After Monday night's thirteen-inning comeback win, the Giants knew they had at least a chance to sweep this series and turn the upcoming weekend into a suspense thriller, as they took the field Tuesday. But the dream began to fade as soon as Justin Turner launched Madison Bumgarner's seventh pitch of the night into the stratosphere. "Bum" then provided some excitement by plunking Yasiel Puig, which resulted in back-and-forth dugout barking, but considering it was the fifth pitch of the at-bat, any thoughts of retaliation sprang from pure fantasy. And Puig soon scored after Kemp-- who's on fire right now-- launched another blast, this one to deepest center. It was 3-0 just like that, and while this wasn't an elimination game, given the Giants' desperate straits it might as well have been, and it sure felt like it.
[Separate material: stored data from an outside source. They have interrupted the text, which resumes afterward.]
/-- A line that a prefetch may request: of a GDDR7 page, whatever its ordering kind (log 92). One whose block does not verify is left out (R451,
log 84). -/
def prefetchElem (s : State) (core : Nat) (c : Cap) (va : Int) : Option Elem :=
  let align : Int := if c.sparse ≠ 0 then 8 else if c.fmt = fmtI4X then 1 else Int.ofNat (esize c.fmt)
  if va % align ≠ 0 ∨ va < 0 then none
  else match translate s (s.pidOfCluster (core / 8)) va.toNat useRead with
    | .error _ => none
    | .ok (l, pa) =>
      match s.place pa with
      | .gddr _ =>
        let e : Elem := { va := va.toNat, pa := pa, leaf := l, integ := none }
        if l.integ then (s.integFor none useRead align.toNat pa c.objid).map fun i => { e with integ := some i } else some e
      | _ => none

/-- CPF_COMPLETE: every line is requested once, and the prefetch completes. -/
def cpfComplete (core q : Nat) (s : State) : State :=
  let c := s.copyQueue core q
  match c.ops with
  | [] => s
  | o :: _ =>
    if c.halted || !o.started || decide (o.kind ≠ .cpf) then s
    else
      let addrs := if (staleRecord s (s.partOfCore core) o.src).isSome then []
        else (boxFrom o.src.view.dims o.origin).flatMap (prefetchAddrs o.src)
      let es := addrs.filterMap (prefetchElem s core o.src)
      let once := es.foldl (fun acc e => if acc.any fun d => decide (d.pa / 128 = e.pa / 128) then acc else acc ++ [e]) []
      let s := addrs.foldl (fun s va => s.walkFor (.core core) (s.pidOfCluster (core / 8)) va.toNat useRead) s
      (once.foldl (fun s e => s.engTouch core e 1 false) s).retireHead core q o

/-- One cycle of a queue: it starts, delivers a unit, or completes. -/
def copyTick (core q : Nat) (s : State) : State :=
  match (s.copyQueue core q).ops with
  | [] => s
  | o :: _ =>
    if o.started = false then copyStart core q s
    else if o.kind = .cpf then cpfComplete core q s
    else if o.prefixN < elemCount o.dst then copyDeliver core q s
    else copyComplete core q s

/-! Control (R322 to R326). -/

/-- CPRESUME. -/
def effCpresume (a : EfArgs) (s : State) : Except Stop State :=
  let core := coreOf s.cur
  let c := s.copyQueue core a.q
  .ok (if c.halted then
    s.setQueue core a.q { c with halted := false, record := clearValid c.record,
                                 ops := match c.ops with
                                   | o :: rest => { o with started := false } :: rest
                                   | [] => [] }
  else s)

/-- CPABORT and CPABORT.B. -/
def effCpabort (a : EfArgs) (s : State) : Except Stop State :=
  let core := coreOf s.cur
  let c := s.copyQueue core a.q
  match c.halted, c.ops with
  | true, o :: _ =>
    let s := (s.setQueue core a.q { c with halted := false, record := clearValid c.record }).retireHead core a.q o
    .ok (if a.ca.val = 1 ∧ o.kind = .cpyb then s.barSub o.auxPa (bytesOf o.dst (elemCount o.dst) - o.sub) o.flags else s)
  | _, _ => .ok s

/-- CPSTAT (Table 12.7). -/
def effCpstat (a : EfArgs) (s : State) : Except Stop State :=
  let c := s.copyQueue (coreOf s.cur) a.q
  let sel := (s.me.readX a.xc).toNat % 16
  let v := if sel = 0 then c.halted.toNat * 2 ^ 15 + c.ops.length
    else if sel ≤ 8 then c.record.toNat / 2 ^ (64 * (sel - 1)) % 2 ^ 64
    else 0
  .ok (s.putX 0 a.xc (BitVec.ofNat 64 v))

/-- The number of the last operation completed in an unbroken run: queue 0 to 3, or 4 for MQ. -/
def Core.doneOf (k : Core) (q : Nat) : Nat := if q = 4 then k.mqDone else (sget CopyQueue.reset k.cq q).done
/-- The number of the last operation accepted. -/
def Core.issuedOf (k : Core) (q : Nat) : Nat := if q = 4 then k.mqIssued else (sget CopyQueue.reset k.cq q).issued

/-- QFENCE: what it waits for is fixed when it first issues. -/
def effQfence (a : EfArgs) (s : State) : Except Stop State :=
  let k := s.myCore
  let targets := match s.me.wait with
    | .fence t => t
    | _ => ((List.range 5).filter (bitOf a.cb.val)).map fun q => (q, k.issuedOf q)
  if targets.all fun t => decide (t.2 ≤ k.doneOf t.1) then .ok s else .error (.park (.fence targets))

/-! As the issue logic sees them. -/

/-- A copy with a vector operand; `aux` is whether it names c(cb+1). -/
def bodyCopy (a : EfArgs) (aux : Bool) (eff : State → Except Stop State) : Body :=
  { reads := [rc a.ca, rc a.cb] ++ (if aux then [rc (a.cb.val + 1)] else []) ++ [rv a.xc], sc := a.sc, eff := fun _ => eff }

/-- CPY. -/
def bodyCpy (a : EfArgs) : Body := bodyCopy a false (effCpy a)
/-- CPYW. -/
def bodyCpyw (a : EfArgs) : Body := bodyCopy a true (effCpyw a)
/-- CPYB. -/
def bodyCpyb (a : EfArgs) : Body := bodyCopy a true (effCpyb a)
/-- CPYS. -/
def bodyCpys (a : EfArgs) : Body := bodyCopy a true (effCpys a)
/-- CPYM. -/
def bodyCpym (a : EfArgs) : Body := bodyCopy a false (effCpym a)
/-- CPF. -/
def bodyCpf (a : EfArgs) : Body := { reads := [rc a.cb, rv a.xc], sc := a.sc, eff := fun _ => effCpf a }
/-- CFILL. -/
def bodyCfill (a : EfArgs) : Body := { reads := [rc a.ca, rx a.xc], sc := a.sc, eff := fun _ => effCfill a }
/-- CPRESUME. -/
def bodyCpresume (a : EfArgs) : Body := { reads := [], sc := a.sc, eff := fun _ => effCpresume a }
/-- CPABORT. -/
def bodyCpabort (a : EfArgs) : Body := { reads := [], sc := a.sc, eff := fun _ => effCpabort a }
/-- CPSTAT. -/
def bodyCpstat (a : EfArgs) : Body := { reads := [rx a.xc], writes := [rx a.xc], sc := a.sc, eff := fun _ => effCpstat a }
/-- QFENCE. -/
def bodyQfence (a : EfArgs) : Body := { reads := [], sc := a.sc, eff := fun _ => effQfence a }

end Sys2Proof.Machine
end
Bumgarner provided the Giants' offense himself in the third, with a two-run homer, his fourth of the season, making it a one-run game. But on a night when all runs would come via the long ball, Turner belted his second of the game in the eighth, giving closer Kenley Jansen a nice cushion. "Bum" thus took his tenth loss against 18 wins; he won't get twenty this year. His opposite number, Zack Greinke, shrugged off Bumgarner's homer and retired 15 of 16 batters from the fourth through the eighth in a one-run game, which earned him his 16th win.

In the meantime, Pittsburgh clinched a wild-card spot with a Tuesday night win at Atlanta, and Milwaukee capitalized on the Giants' Wednesday loss with a win at Cincinnati to stay alive one more day.  We shouldn't discount the Pirates' shot at the division title, either; they're only a game and a half back, and it's not impossible the Giants' first postseason game of 2014 might be at Busch Stadium instead of PNC Park.

The Road Ahead
At the moment it appears the Giants are not too concerned about home-field advantage for the Pittsburgh playoff. While Bumgarner is scheduled to start Sunday to conclude the San Diego series, there was open talk in the clubhouse yesterday about his being held back for the wild-card showdown Tuesday.  The Giants appear likely to back off a bit once the wild-card spot is clinched, as opposed to throwing everything they have into a battle for home field. Given this team's been running on empty for close to a month, that's a defensible strategy. The Giants are 42-35 at home and 43-38 on the road this year. They're 1-2 at PNC Park, but for goodness' sake, that was back in the first week of May.

Should the unthinkable happen-- Giants swept at home by the Padres, Brewers sweep the Cubs-- there would be a one-game wild-card-qualification playoff, either at Miller Park or AT&T Park depending on a coin toss, on Monday.  Presumably if the Giants lose the first three games of this upcoming series, we'll see Bumgarner Sunday, and worry about Tuesday's playoff game later.

Elsewhere, the Kansas City Royals are about to make the postseason for the first time since their 1985 World Championship, probably as one of the AL wild-cards. They trail Detroit by two with four to play in the division,  and they have a record identical to that of the Oakland A's, the other wild-card favorite. Seattle trails both by three. Meanwhile, the Washington Nationals just keep on winning; 9-1 over their last ten, leading their division by 16 (!) games.  LA will have home-field advantage over the NL Central winner, no matter who it is, in the division series.  Baltimore is in a similar position in the AL.

And, of course, should the Giants clinch this thing and then win at Pittsburgh (or possibly St Louis) next Tuesday, they'll be coming to Washington to open the division series a week from now, and you all know what that means, right?